New Year’s Resolutions For Better Security In 2015

By Fahmida Y. Rash 

The countdown is over, and the confetti has been cleaned up. It’s time to make resolutions for a better and improved me. Why should information security take a back seat to my health and personal goals?

I fell on data privacy. I turned on full-disk encryption on all my computers—desktops and laptops—and got encrypted USB flash drives and portable hard drives. I got rid of most of the regular USB drives, but I get so many of them, as freebies at conferences, that I sometimes forget and save files on them. I need to get better at making sure I didn’t use the insecure drives in 2015. I researched cloud storage services which let you encrypt your files as you upload them, but I never actually got around to signing up and using them.

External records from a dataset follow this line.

-- ==== Sys2Proof/Laws/DoesWaveRows.lean ====
section
/-! SUPPORT. What each operation and meaning of Machine/WaveRows.lean may touch. -/

namespace Sys2Proof.Machine

open Sys2Proof

set_option linter.unusedVariables false

theorem State.awgStart_does (s : State) (w : ℕ) :
    Does 0x800 0x8800000000000000020000000000000000000000000000 s (State.awgStart s w) := by
  unfold State.awgStart
  refine Does.ite (fun _ => ?_) (fun _ => ?_)
  · refine Does.wr _ _ _ _ (by decide) ?_
    exact Does.refl ..
  · refine Does.ite (fun _ => ?_) (fun _ => ?_)
    · refine Does.wr _ _ _ _ (by decide) ?_
      exact Does.refl ..
    · refine Does.ite (fun _ => ?_) (fun _ => ?_)
      · exact Does.refl ..
      · extract_lets +onlyGivenNames x0
        clear_value x0
        extract_lets +onlyGivenNames x1
        refine Does.via (x := x1) ?_ (fun _ => ?_)
        · subst x1
          refine Does.step (State.setWave_does ..) (by decide) (by decide) ?_
          exact Does.refl ..
        clear_value x1
        refine Does.wr _ _ _ _ (by decide) ?_
        assumption

theorem execAwgStart_does (w : WaveId) (s : State) :
    DoesO 0x800 0x8800000000000000020000000000000000000000000000 s (execAwgStart w s) := by
  unfold execAwgStart
  refine DoesO.next ?_
  refine Does.step (State.awgStart_does ..) (by decide) (by decide) ?_
  exact Does.refl ..

theorem State.awgStop_does (s : State) (w : ℕ) :
    Does 0x810 0x8800000000000000000000000000000000000000000000 s (State.awgStop s w) := by
  unfold State.awgStop
  refine Does.step (State.waveStop_does ..) (by decide) (by decide) ?_
  exact Does.refl ..

theorem execAwgStop_does (w : WaveId) (s : State) :
    DoesO 0x810 0x8800000000000000000000000000000000000000000000 s (execAwgStop w s) := by
  unfold execAwgStop
  refine DoesO.next ?_
  refine Does.step (State.awgStop_does ..) (by decide) (by decide) ?_
  exact Does.refl ..

theorem execArmFire_does (w : WaveId) (s : State) :
    DoesO 0x800000009800878 0x20000000000bc00000000000000000000000000000000000000000000 s (execArmFire w s) := by
  unfold execArmFire
  extract_lets +onlyGivenNames x0
  refine DoesO.via (x := x0) ?_ (fun _ => ?_)
  · subst x0
    refine Does.step (State.raiseMarks_does ..) (by decide) (by decide) ?_
    refine Does.step (State.awgDo_does ..) (by decide) (by decide) ?_
    exact Does.refl ..
  clear_value x0
  extract_lets +onlyGivenNames x1
  clear_value x1
  refine DoesO.next ?_
  split
  · refine Does.ite (fun _ => ?_) (fun _ => ?_)
    · refine Does.step (State.waveBegin_does ..) (by decide) (by decide) ?_
      assumption
    · assumption
  · assumption

theorem execPlayEnd_does (w : WaveId) (s : State) :
    DoesO 0x9800818 0x8800000000000000000000000000000000000000000000 s (execPlayEnd w s) := by
  unfold execPlayEnd
  extract_lets +onlyGivenNames x0
  clear_value x0
  refine DoesO.next ?_
  refine Does.ite (fun _ => ?_) (fun _ => ?_)
  · exact Does.refl ..
  · refine Does.step (State.waveEvent_does ..) (by decide) (by decide) ?_
    refine Does.wr _ _ _ _ (by decide) ?_
    refine Does.step (State.waveIdle_does ..) (by decide) (by decide) ?_
    exact Does.refl ..

theorem execWaveUnderrun_does (w : WaveId) (s : State) :
    DoesO 0x800000409800838 0x6000000000abc00000000000000000000000000000000000000000000 s (execWaveUnderrun w s) := by
  unfold execWaveUnderrun
  extract_lets +onlyGivenNames x0
  clear_value x0
  extract_lets +onlyGivenNames x1
  clear_value x1
  refine DoesO.next ?_
  refine Does.ite (fun _ => ?_) (fun _ => ?_)
  · exact Does.refl ..
  · split
    · exact Does.refl ..
    · extract_lets +onlyGivenNames x2
      clear_value x2
      extract_lets +onlyGivenNames x3
      clear_value x3
      extract_lets +onlyGivenNames x4
      refine Does.via (x := x4) ?_ (fun _ => ?_)
      · subst x4
        refine Does.step (State.urgent_does ..) (by decide) (by decide) ?_
        exact Does.refl ..
      clear_value x4
      extract_lets +onlyGivenNames x5
      refine Does.via (x := x5) ?_ (fun _ => ?_)
      · subst x5
        refine Does.step (State.pulse_does ..) (by decide) (by decide) ?_
        refine Does.bump _ _ _ _ (by decide) ?_
        refine Does.wr _ _ _ _ (by decide) ?_
        refine Does.wr _ _ _ _ (by decide) ?_
        assumption
      clear_value x5
      extract_lets +onlyGivenNames x6
      refine Does.via (x := x6) ?_ (fun _ => ?_)
      · subst x6
        refine Does.step (State.waveEvent_does ..) (by decide) (by decide) ?_
        assumption
      clear_value x6
      extract_lets +onlyGivenNames x7
      refine Does.via (x := x7) ?_ (fun _ => ?_)
      · subst x7
        refine Does.ite (fun _ => ?_) (fun _ => ?_)
        · refine Does.step (State.streamUr_does ..) (by decide) (by decide) ?_
          assumption
        · assumption
      clear_value x7
      refine Does.ite (fun _ => ?_) (fun _ => ?_)
      · refine Does.step (State.waveIdle_does ..) (by decide) (by decide) ?_
        refine Does.wr _ _ _ _ (by decide) ?_
        assumption
      · extract_lets +onlyGivenNames x8
        refine Does.via (x := x8) ?_ (fun _ => ?_)
        · subst x8
          refine Does.wr _ _ _ _ (by decide) ?_
          assumption
        clear_value x8
        extract_lets +onlyGivenNames x9
        clear_value x9
        extract_lets +onlyGivenNames x10
        refine Does.via (x := x10) ?_ (fun _ => ?_)
        · subst x10
          refine Does.step (State.setWave_does ..) (by decide) (by decide) ?_
          assumption
        clear_value x10
        refine Does.ite (fun _ => ?_) (fun _ => ?_)
        · extract_lets +onlyGivenNames x11
          refine Does.via (x := x11) ?_ (fun _ => ?_)
          · subst x11
            refine Does.step (State.playSample_does ..) (by decide) (by decide) ?_
            assumption
          clear_value x11
          refine Does.step (State.setWave_does ..) (by decide) (by decide) ?_
          assumption
        · refine Does.step (State.playSlot_does ..) (by decide) (by decide) ?_
          assumption

theorem State.spanWrite_does (s : State) (w : ℕ) (span : ℕ) :
    Does 0x800 0x200000000000000000000000000000000000000000000 s (State.spanWrite s w span) := by
  unfold State.spanWrite
  refine Does.ite (fun _ => ?_) (fun _ => ?_)
  · exact Does.refl ..
  · refine Does.step (State.setWave_does ..) (by decide) (by decide) ?_
    refine Does.wr _ _ _ _ (by decide) ?_
    exact Does.refl ..

theorem execSpanChange_does (w : WaveId) (span : Fin 8) (s : State) :
    DoesO 0x800 0x200000000000000000000000000000000000000000000 s (execSpanChange w span s) := by
  unfold execSpanChange
  refine DoesO.next ?_
  refine Does.step (State.spanWrite_does ..) (by decide) (by decide) ?_
  exact Does.refl ..

theorem execUnmute_does (w : WaveId) (s : State) :
    DoesO 0x800 0x800000000000000000000000000000000000000000000 s (execUnmute w s) := by
  unfold execUnmute
  extract_lets +onlyGivenNames x0
  clear_value x0
  refine DoesO.next ?_
  split
  · exact Does.refl ..
  · refine Does.ite (fun _ => ?_) (fun _ => ?_)
    · exact Does.refl ..
    · extract_lets +onlyGivenNames x1
      refine Does.via (x := x1) ?_ (fun _ => ?_)
      · subst x1
        refine Does.wr _ _ _ _ (by decide) ?_
        refine Does.step (State.setWave_does ..) (by decide) (by decide) ?_
        exact Does.refl ..
      clear_value x1
      refine Does.wr _ _ _ _ (by decide) ?_
      assumption

theorem State.muteWrite_does (s : State) (w : ℕ) (on : Bool) :
    Does 0x800 0xa00000000000000020000000000000000000000000000 s (State.muteWrite s w on) := by
  unfold State.muteWrite
  refine Does.ite (fun _ => ?_) (fun _ => ?_)
  · refine Does.wr _ _ _ _ (by decide) ?_
    exact Does.refl ..
  · extract_lets +onlyGivenNames x0
    clear_value x0
    extract_lets +onlyGivenNames x1
    refine Does.via (x := x1) ?_ (fun _ => ?_)
    · subst x1
      refine Does.wr _ _ _ _ (by decide) ?_
      exact Does.refl ..
    clear_value x1
    refine Does.ite (fun _ => ?_) (fun _ => ?_)
    · refine Does.step (State.setWave_does ..) (by decide) (by decide) ?_
      assumption
    · refine Does.wr _ _ _ _ (by decide) ?_
      refine Does.step (State.setWave_does ..) (by decide) (by decide) ?_
      assumption

theorem execMute_does (w : WaveId) (on : Bool) (s : State) :
    DoesO 0x800 0xa00000000000000020000000000000000000000000000 s (execMute w on s) := by
  unfold execMute
  refine DoesO.next ?_
  refine Does.step (State.muteWrite_does ..) (by decide) (by decide) ?_
  exact Does.refl ..

theorem execFaultMute_does (w : WaveId) (s : State) :
    DoesO 0x9800818 0x8a00000000000000000000000000000000000000000000 s (execFaultMute w s) := by
  unfold execFaultMute
  refine DoesO.next ?_
  refine Does.ite (fun _ => ?_) (fun _ => ?_)
  · exact Does.refl ..
  · refine Does.step (State.faultMute_does ..) (by decide) (by decide) ?_
    exact Does.refl ..

theorem State.awgCfgWrite_does (s : State) (w : ℕ) (v : ℕ) :
    Does 0x0 0x900000000000000000000000000000000000000000000 s (State.awgCfgWrite s w v) := by
  unfold State.awgCfgWrite
  refine Does.ite (fun _ => ?_) (fun _ => ?_)
  · refine Does.wr _ _ _ _ (by decide) ?_
    exact Does.refl ..
  · simp only [List.foldl_cons, List.foldl_nil]
    refine Does.wr _ _ _ _ (by decide) ?_
    refine Does.wr _ _ _ _ (by decide) ?_
    refine Does.wr _ _ _ _ (by decide) ?_
    exact Does.refl ..

theorem execAwgCfgWrite_does (w : WaveId) (value : BitVec 32) (s : State) :
    DoesO 0x0 0x900000000000000000000000000000000000000000000 s (execAwgCfgWrite w value s) := by
  unfold execAwgCfgWrite
  refine DoesO.next ?_
  refine Does.step (State.awgCfgWrite_does ..) (by decide) (by decide) ?_
  exact Does.refl ..

theorem State.writeAwgSpan_does (s : State) (w : ℕ) (v : ℕ) :
    Does 0x800 0xa00000000000000020000000000000000000000000000 s (State.writeAwgSpan s w v) := by
  unfold State.writeAwgSpan
  extract_lets +onlyGivenNames x0
  refine Does.via (x := x0) ?_ (fun _ => ?_)
  · subst x0
    refine Does.step (State.spanWrite_does ..) (by decide) (by decide) ?_
    exact Does.refl ..
  clear_value x0
  refine Does.step (State.muteWrite_does ..) (by decide) (by decide) ?_
  assumption

theorem State.writeAwgIdle_does (s : State) (w : ℕ) (v : ℕ) :
    Does 0x800 0x4000000000000000000000000000000000000000000000 s (State.writeAwgIdle s w v) := by
  unfold State.writeAwgIdle
  extract_lets +onlyGivenNames x0
  refine Does.via (x := x0) ?_ (fun _ => ?_)
  · subst x0
    refine Does.wr _ _ _ _ (by decide) ?_
    exact Does.refl ..
  clear_value x0
  refine Does.ite (fun _ => ?_) (fun _ => ?_)
  · assumption
  · refine Does.step (State.setWave_does ..) (by decide) (by decide) ?_
    assumption

theorem State.writeAwgCtl_does (s : State) (w : ℕ) (v : ℕ) :
    Does 0x810 0x8c00000000000000020000000000000000000000000000 s (State.writeAwgCtl s w v) := by
  unfold State.writeAwgCtl
  extract_lets +onlyGivenNames x0
  refine Does.via (x := x0) ?_ (fun _ => ?_)
  · subst x0
    simp only [List.foldl_cons, List.foldl_nil]
    refine Does.wr _ _ _ _ (by decide) ?_
    refine Does.wr _ _ _ _ (by decide) ?_
    refine Does.wr _ _ _ _ (by decide) ?_
    exact Does.refl ..
  clear_value x0
  extract_lets +onlyGivenNames x1
  refine Does.via (x := x1) ?_ (fun _ => ?_)
  · subst x1
    refine Does.ite (fun _ => ?_) (fun _ => ?_)
    · refine Does.step (State.awgStop_does ..) (by decide) (by decide) ?_
      assumption
    · assumption
  clear_value x1
  refine Does.ite (fun _ => ?_) (fun _ => ?_)
  · refine Does.step (State.awgStart_does ..) (by decide) (by decide) ?_
    assumption
  · assumption

end Sys2Proof.Machine
end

It’s easy to start again, but when faced with the prospect of moving hundreds of files I already have in Google Drive, it’s much easier to postpone the whole endeavor altogether. I can’t give myself that excuse in 2015. I am intrigued by the encryption mechanisms Google has introduced for an email in Google Apps so that I will be looking into that. But I need to stop sending scans of important documents via email without first password-protecting the files. I have a account—2015 is when I figure out how to use it.

So What’s Ahead for 2015?
I know where I have to improve, but I also have some promises for 2015. First of all, I will delete the software and apps I am not using. There is no need to keep the software on my machine which is outdated or vulnerable. This ties into my second goal—to audit myself so that I know what I have. Experts regularly advise businesses to make sure they understand what machines are on the network, what kind of software is on each other.  If, as the latest statistics seem to suggest, the average user owns five Internet-connected devices, then I should know what I have on my home network. I should find out why the mobile app is uploading my images to a cloud service.
One common theme with the breaches in 2014 was that basic security failed.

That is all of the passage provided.